Friday, February 23, 2018 @ 12:00 am
Basel, Switzerland, February 23, 2018 Basilea Pharmaceutica Ltd. (SIX: BSLN) announced today that it has commenced enrollment in the first of its two planned clinical phase 3 registration studies of the antibiotic ceftobiprole. The first study evaluates the safety and efficacy of the antibiotic in the treatment of adult patients with acute bacterial skin and skin structure infections (ABSSSI). Basilea expects to begin enrollment in the second phase 3 clinical trial of ceftobiprole in the treatment of adult patients with bacteremia (bloodstream infection) caused by Staphylococcus aureus mid-2018. The two trials are designed to be cross-supportive for a potential U.S. registration and are conducted under a Special Protocol Assessment (SPA) agreement with the U.S. Food and Drug Administration (FDA).
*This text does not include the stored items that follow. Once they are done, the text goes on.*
-- ==== Sys2Proof/Certificates/Slice0/Obligations.lean ====
section
/-! DEFINITION. The statements for the provers: what each command of the table does, what the machine keeps, by the rules of
the spec. `s.after h d` is the state that a command leaves which makes `d` of the device (Safety.lean). -/
section Statements
open Sys2Proof Sys2Proof.Machine

/-! ## Frame numbers, the queue, the whole machine -/

/-- Later, equal and earlier frame numbers (R18). -/
def Obligations.FrameNumbersCompareModuloTwoTo32 : Prop :=
  ∀ a b : BitVec 32,
    (later a b = true ↔ 1 ≤ (a - b).toNat ∧ (a - b).toNat < 2 ^ 31)
      ∧ (a = b ↔ (a - b).toNat = 0)
      ∧ (earlier a b = true ↔ ¬(1 ≤ (a - b).toNat ∧ (a - b).toNat < 2 ^ 31) ∧ (a - b).toNat ≠ 0)

/-- A step runs the command at the front of the queue on the queue's rest; on an empty queue the block idles (the model's
choice, log 1). -/
def Obligations.StepRunsTheFrontCommand : Prop :=
  (∀ (c : Instr) (rest : List Instr) (s : State),
      step { s with pending := c :: rest } = exec c { s with pending := rest })
    ∧ ∀ s : State, s.pending = [] → step s = .next s

/-- Every command answers a next state, in every state, and leaves the queue of waiting commands alone. -/
def Obligations.EveryCommandAnswersANextState : Prop :=
  ∀ (c : Instr) (s : State), ∃ t, exec c s = .next t ∧ t.pending = s.pending

/-- The invariant: host memory is in its canonical form (the model's, log 2), FN = FNX mod 2^32 (R17), FN_SYNC is clear in
the quiet state (R487), every posted write has landed. -/
def Sys2Proof.Machine.Sound (s : State) : Prop :=
  Memory.wf s.hostMem = true ∧ s.fc.fn = s.fc.fnx.setWidth 32 ∧ (s.dev.pwr.quiet = true → s.fc.fnSync = false)
    ∧ s.dev.outbox = []

/-- Every step keeps the invariant. -/
def Obligations.EveryStepKeepsSoundness : Prop :=
  ∀ s t : State, Sound s → step s = .next t → Sound t

/-- The machine after reset meets the invariant. -/
def Obligations.ResetIsSound : Prop := Sound State.reset

/-- FN = FNX mod 2^32 before and after every step (R17). -/
def Obligations.FnIsTheLowHalfOfFnx : Prop :=
  State.reset.fc.fn = State.reset.fc.fnx.setWidth 32
    ∧ ∀ s t : State, s.fc.fn = s.fc.fnx.setWidth 32 → step s = .next t → t.fc.fn = t.fc.fnx.setWidth 32

/-! ## Events and posted writes -/

/-- The event that `raise` makes (R269): its class and number, its function, FN, TIME_NS, six bytes of DETAIL. -/
def Sys2Proof.Machine.eventOf (code func : Nat) (detail : List Byte) (e : Env) (d : Device) : Event :=
  { code := code, func := BitVec.ofNat 8 func, fn := e.fn, timeNs := timeNs d, detail := sub detail 0 6 }

/-- The store with room takes the event last; a full one gives up its oldest NOTE or WARN to a FAULT or SAFETY event and
drops any other; either loss counts. Nothing else of the device changes. -/
def Obligations.EventStoreHolds256Events : Prop :=
  ∀ (code func : Nat) (detail : List Byte) (e : Env) (d : Device), d.evt.store.length ≤ 256 →
    let v := eventOf code func detail e d
    let minor : Event → Bool := fun x => decide (x.code / 0x1000 < 3)
    (d.evt.store.length < 256 → raise code func detail e d = { d with evt := { d.evt with store := d.evt.store ++ [v] } })
    ∧ (d.evt.store.length = 256 → code / 0x1000 < 3 →
        raise code func detail e d
          = { d with evt := { d.evt with lost := inc32 d.evt.lost, lostNow := inc32 d.evt.lostNow } })
    ∧ (∀ (l r : List Event) (x : Event), d.evt.store.length = 256 → 3 ≤ code / 0x1000 → d.evt.store = l ++ x :: r →
        minor x = true → (∀ y ∈ l, minor y = false) →
        raise code func detail e d
          = { d with evt := { d.evt with store := l ++ r ++ [v], lost := inc32 d.evt.lost, lostNow := inc32 d.evt.lostNow } })
    ∧ (d.evt.store.length = 256 → 3 ≤ code / 0x1000 → (∀ y ∈ d.evt.store, minor y = false) →
        raise code func detail e d
          = { d with evt := { d.evt with lost := inc32 d.evt.lost, lostNow := inc32 d.evt.lostNow } })
    ∧ (raise code func detail e d).evt.store.length ≤ 256

/-- A byte of host memory after a command: the byte that a posted write of the command put there, else the byte that the
host or earlier memory holds. While the device issues no DMA it posts nothing (R252). -/
def Obligations.PostedWritesChangeOnlyTheirBytes : Prop :=
  (∀ (a : Nat) (l : List Byte) (d : Device), (d.ring.busMaster = false ∨ d.ring.d3hot = true) → post a l d = d)
    ∧ (∀ (a : Nat) (l : List Byte) (d : Device), d.ring.busMaster = true → d.ring.d3hot = false →
        post a l d = { d with outbox := d.outbox ++ [(a, l)] })
    ∧ (∀ (m : List Host.Cell) (a b : Nat) (l : List Byte), (b < a ∨ a + l.length ≤ b) →
        memByte (memWrite m a l) b = memByte m b)
    ∧ ∀ (m : List Host.Cell) (a i : Nat) (l : List Byte), i < l.length → memByte (memWrite m a l) (a + i) = l.getD i 0

/-! ## The rings (chapter 08) -/

/-- BUS_MASTER_ENABLE, D3HOT_ENTRY and D3HOT_EXIT set their bit; RING_GO_CLEAR lets the engine stop at the next tick;
VECTOR_UNMASK clears a vector's mask and sends its pending message. HB_STALE is raised once when HB_AGE reaches 600.
RING_FAULT stops a ring whose reads failed four times and reports it. -/
def Sys2Proof.Machine.RingSwitchesActOnTheirBits : Prop :=
  ∀ s : State, s.dev.alive = true →
    let d := s.dev
    let e := envOf {} s
    (d.pwr.sramClear = true →
      (∀ on : Bool, exec (.busMasterEnable on) s = .next (s.after {} { d with ring := { d.ring with busMaster := on } }))
      ∧ exec .d3hotEntry s = .next (s.after {} { d with ring := { d.ring with d3hot := true } })
      ∧ exec .d3hotExit s = .next (s.after {} { d with ring := { d.ring with d3hot := false } })
      ∧ (d.ring.go = true →
          exec .ringGoClear s = .next (s.after {} { d with ring := { d.ring with stopping := true } }))
      ∧ (d.ring.go = false → exec .ringGoClear s = .next (s.after {} d))
      ∧ (∀ v : Nat, v < 32 →
          let b : BitVec 32 := BitVec.ofNat 32 (2 ^ v)
          let ring := { d.ring with msixMask := d.ring.msixMask &&& ~~~b, msixPend := d.ring.msixPend &&& ~~~b }
          (d.ring.msixPend &&& b = 0 → exec (.vectorUnmask v) s = .next (s.after {} { d with ring := ring }))
          ∧ (d.ring.msixPend &&& b ≠ 0 → exec (.vectorUnmask v) s = .next (s.after {}
              { d with ring := { ring with msixSent := d.ring.msixSent ++ [v] } })))
      ∧ ∀ v : Nat, 32 ≤ v → exec (.vectorUnmask v) s = .next (s.after {} d))
    ∧ (d.ring.go = true → d.ring.hbStale = false → 600 ≤ d.ring.hbAge →
        exec .hbStale s = .next (s.after {}
          (raise 0x200B 0 (leBytes 4 d.ring.hbAge) e { d with ring := { d.ring with hbStale := true } })))
    ∧ (d.ring.go = false ∨ d.ring.hbStale = true ∨ d.ring.hbAge < 600 → exec .hbStale s = .next (s.after {} d))
    ∧ (∀ r : Nat, (128 ≤ r ∨ (ringAt d r).fault = true ∨ (ringAt d r).retries < 4) →
        exec (.ringFault r) s = .next (s.after {} d))
    ∧ ∀ r : Nat, r < 128 → (ringAt d r).fault = false → 4 ≤ (ringAt d r).retries →
        let x := raise 0x3006 0 [BitVec.ofNat 8 r, 1] e (setRing r { ringAt d r with fault := true } d)
        let b : BitVec 32 := BitVec.ofNat 32 (2 ^ (d.ring.errVec % 32))
        (r ≠ 1 ∧ r ≠ 2 → exec (.ringFault r) s = .next (s.after {} x))
        ∧ ((r = 1 ∨ r = 2) → d.ring.msixMask &&& b = 0 → exec (.ringFault r) s = .next (s.after {}
            { x with ring := { x.ring with msixSent := x.ring.msixSent ++ [d.ring.errVec] } }))
        ∧ ((r = 1 ∨ r = 2) → d.ring.msixMask &&& b ≠ 0 → exec (.ringFault r) s = .next (s.after {}
            { x with ring := { x.ring with msixPend := x.ring.msixPend ||| b } }))

/-- RING_GO_SET: with aligned bases the engine starts, HB_AGE counts anew and each of rings 0 to 3 takes its entry of
the ring table, empty: SIZE and the base address from it, DIDX 0, HIDX 0 for the rings that the device fills. An
unaligned base leaves RING_GO clear and sets RING_ERR (R257, R507). -/
def Sys2Proof.Machine.RingGoStartsTheFirstFourRings : Prop :=
  ∀ (h : HostView) (s : State), s.dev.alive = true → s.dev.pwr.sramClear = true →
    (s.dev.ring.go = false ∨ s.dev.ring.stopping = true) →
    let d := s.dev
    let e := envOf h s
    let aligned := d.ring.dbBase.toNat % 64 = 0 ∧ d.ring.tblBase.toNat % 64 = 0 ∧ d.ring.devBase.toNat % 64 = 0
    (¬aligned → exec (.ringGoSet h) s = .next (s.after h { d with pwr := { d.pwr with ringErr := true } }))
    ∧ (aligned → ∀ b : Nat → List Byte,
        (∀ r < 4, ringEntry r e d = some (b r) ∧ bit (fld (b r) 0xC 1) 0 = true ∧ fld (b r) 0 8 % 64 = 0
          ∧ ∃ k, 4 ≤ k ∧ k ≤ 16 ∧ fld (b r) 8 4 = 2 ^ k) →
        ∃ t, exec (.ringGoSet h) s = .next (s.after h t)
          ∧ t.ring.go = true ∧ t.ring.hbAge = 0 ∧ t.ring.hbStale = false ∧ t.pwr = d.pwr ∧ t.evt = d.evt ∧ t.cmd = d.cmd
          ∧ t.outbox = d.outbox
          ∧ (∀ r < 4, (ringAt t r).run = true ∧ (ringAt t r).fault = false ∧ (ringAt t r).base = fld (b r) 0 8
              ∧ (ringAt t r).size = fld (b r) 8 4 ∧ (ringAt t r).didx = 0
              ∧ (1 ≤ r → (ringAt t r).hidx = 0))
          ∧ ∀ r, 4 ≤ r → ringAt t r = ringAt d r)

/-- RingSwitchesActOnTheirBits and RingGoStartsTheFirstFourRings together: the statements above of these names, each
with the rules that it names. -/
def Obligations.RingSwitchesAndRingGoActOnTheirBits : Prop :=
  RingSwitchesActOnTheirBits ∧ RingGoStartsTheFirstFourRings

/-- DIDX_WRITEBACK: the index of a running ring goes to the device index table (R261), and one message of its vector
follows where the count or the frames reach their bound or an entry is urgent; it clears the counts of the ring and of
every other ring of the vector that is due and whose index the table already shows (R272; which rings one message
serves: log 117). -/
def Sys2Proof.Machine.IndexWriteBackInterruptsWhenDue : Prop :=
  ∀ (r : Nat) (s : State), s.dev.alive = true → r < 128 → s.dev.ring.go = true → s.dev.ring.busMaster = true →
    s.dev.ring.d3hot = false → (ringAt s.dev r).run = true →
    let d := s.dev
    let q := ringAt d r
    let w := { d with outbox := d.outbox ++ [(d.ring.devBase.toNat + 4 * r, leBytes 4 q.didx.toNat)] }
    let due := q.irq = true ∧ q.unsig ≠ 0 ∧ (q.unsig ≥ q.modCount ∨ q.unsigAge ≥ q.modFrames ∨ q.urgent = true)
    let vec : BitVec 32 := BitVec.ofNat 32 (2 ^ (q.vec % 32))
    let y := setRing r { q with dirty := false } w
    let served := fun (x : Device) => { x with ring := { x.ring with rings := mmap {} (fun k (z : Ring) =>
      if msiServes r q k z = true then { z with unsig := 0, unsigAge := 0, urgent := false } else z) x.ring.rings } }
    (¬due → exec (.didxWriteback r) s = .next (s.after {} y))
    ∧ (due → d.ring.msixMask &&& vec = 0 → exec (.didxWriteback r) s = .next (s.after {}
        (served { y with ring := { y.ring with msixSent := y.ring.msixSent ++ [q.vec] } })))
    ∧ (due → d.ring.msixMask &&& vec ≠ 0 → exec (.didxWriteback r) s = .next (s.after {}
        (served { y with ring := { y.ring with msixPend := y.ring.msixPend ||| vec } })))

/-- Device `d` after ring `r` took the writes `l` of one entry: the posted writes, the index, the unsignalled count. -/
def Sys2Proof.Machine.wroteAll (r : Nat) (l : List (Nat × List Byte)) (urgent : Bool) (d : Device) : Device :=
  let q := ringAt d r
  setRing r { q with didx := q.didx + 1, dirty := true, unsig := q.unsig + 1, urgent := q.urgent || urgent }
    { d with outbox := d.outbox ++ l }

/-- The same for one entry of 64 bytes `b` at the ring's DIDX. -/
def Sys2Proof.Machine.wroteEntry (r : Nat) (b : List Byte) (urgent : Bool) (d : Device) : Device :=
  wroteAll r [((ringAt d r).base + 64 * ((ringAt d r).didx.toNat % (ringAt d r).size), b)] urgent d

/-- RESULT_WRITE, EVENT_DESCRIPTOR_WRITE and TRACE_DESCRIPTOR_WRITE put one descriptor into their rings where there is
room: the oldest result block in three writes, SEQ, its body, SEQ_T (R266), its data area before it (R267); up to four
events, those that must come first at the front, then EVENTS_LOST with its count where any was lost; up to four trace
records. -/
def Sys2Proof.Machine.ResultEventAndTraceDescriptorsAreWritten : Prop :=
  ∀ s : State, s.dev.alive = true →
    let d := s.dev
    let e := envOf {} s
    (∀ (b : ResultBlk) (rest : List ResultBlk), d.cmd.results = b :: rest → ringLive d 1 = true → 0 < roomOf (ringAt d 1) →
        let q := ringAt d 1
        let seq := leBytes 4 (q.didx + 1).toNat
        let at_ := q.base + 64 * (q.didx.toNat % q.size)
        let block := [(at_, seq), (at_ + 4, resultBody b e), (at_ + 0x3C, seq)]
        let x := { d with cmd := { d.cmd with results := rest } }
        (b.area = none → exec .resultWrite s = .next (s.after {} (fenceCheck e (wroteAll 1 block b.notify x))))
        ∧ ∀ a : Area, b.area = some a →
          let area := [(a.addr, seq),
            (a.addr + 4, leBytes 2 b.opcode ++ zeros 2 ++ leBytes 4 a.payload.length ++ leBytes 4 a.fn.toNat ++ a.payload),
            (a.addr + a.len - 8, seq ++ zeros 4)]
          exec .resultWrite s = .next (s.after {} (fenceCheck e (wroteAll 1 (area ++ block) b.notify x))))
    ∧ (d.cmd.results = [] ∨ ringLive d 1 = false ∨ roomOf (ringAt d 1) = 0 → exec .resultWrite s = .next (s.after {} d))
    ∧ (ringLive d 2 = true → 0 < roomOf (ringAt d 2) → d.evt.first.length < 4 →
        let f := d.evt.first
        let lost := eventOf 0x100D 0 (leBytes 4 d.evt.lostNow) e d
        let put := fun (l : List Event) (n : Nat) => s.after {}
          (wroteEntry 2 (sub (l.flatMap eventBytes) 0 64) (l.any (fun v => decide (v.code / 0x1000 ≥ 3)))
            { d with evt := { d.evt with first := [], lostNow := 0, store := d.evt.store.drop n } })
        (d.evt.lostNow = 0 → f ++ d.evt.store ≠ [] →
          exec .eventDescriptorWrite s = .next (put (f ++ d.evt.store.take (4 - f.length)) (4 - f.length)))
        ∧ (d.evt.lostNow ≠ 0 →
          exec .eventDescriptorWrite s = .next (put (f ++ lost :: d.evt.store.take (3 - f.length)) (3 - f.length))))
    ∧ (ringLive d 2 = false ∨ roomOf (ringAt d 2) = 0 → exec .eventDescriptorWrite s = .next (s.after {} d))
    ∧ (ringLive d 3 = true → 0 < roomOf (ringAt d 3) → d.disp.trace.buf ≠ [] →
        exec .traceDescriptorWrite s = .next (s.after {}
          (wroteEntry 3 (sub ((d.disp.trace.buf.take 4).flatMap traceBytes) 0 64) false
            { d with disp := { d.disp with trace := { d.disp.trace with buf := d.disp.trace.buf.drop 4 } } })))
    ∧ (ringLive d 3 = false ∨ roomOf (ringAt d 3) = 0 ∨ d.disp.trace.buf = [] →
        exec .traceDescriptorWrite s = .next (s.after {} d))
Ronald Scott, Chief Executive Officer, said: "We are pleased to have commenced enrollment of the phase 3 ABSSSI program for ceftobiprole with the goal to bring our broad-spectrum anti-MRSA antibiotic to patients in the U.S. Acute bacterial skin and skin structure infections are among the most common bacterial infections encountered in both community and hospital settings. Skin infections caused by resistant bacteria such as MRSA have become a challenging medical problem associated with extended hospitalization, high costs and increased mortality. Ceftobiprole offers a potential treatment option in an area of high medical need."
The randomized, double-blind, multicenter study aims to establish the safety and efficacy of intravenously (i.v.) administered ceftobiprole versus i.v. vancomycin (plus aztreonam for Gram-negative infections) in the treatment of ABSSSI. The FDA-agreed primary objective of the study is to demonstrate non-inferiority of ceftobiprole to the comparator regimen with respect to early clinical response based on reduction of lesion size. The study is anticipated to enroll approximately 675 male and female adult patients.
Basilea's phase 3 ceftobiprole program is being conducted under a contract with the U.S. Biomedical Advanced Research and Development Authority (BARDA) which provides funding of up to USD 108 million.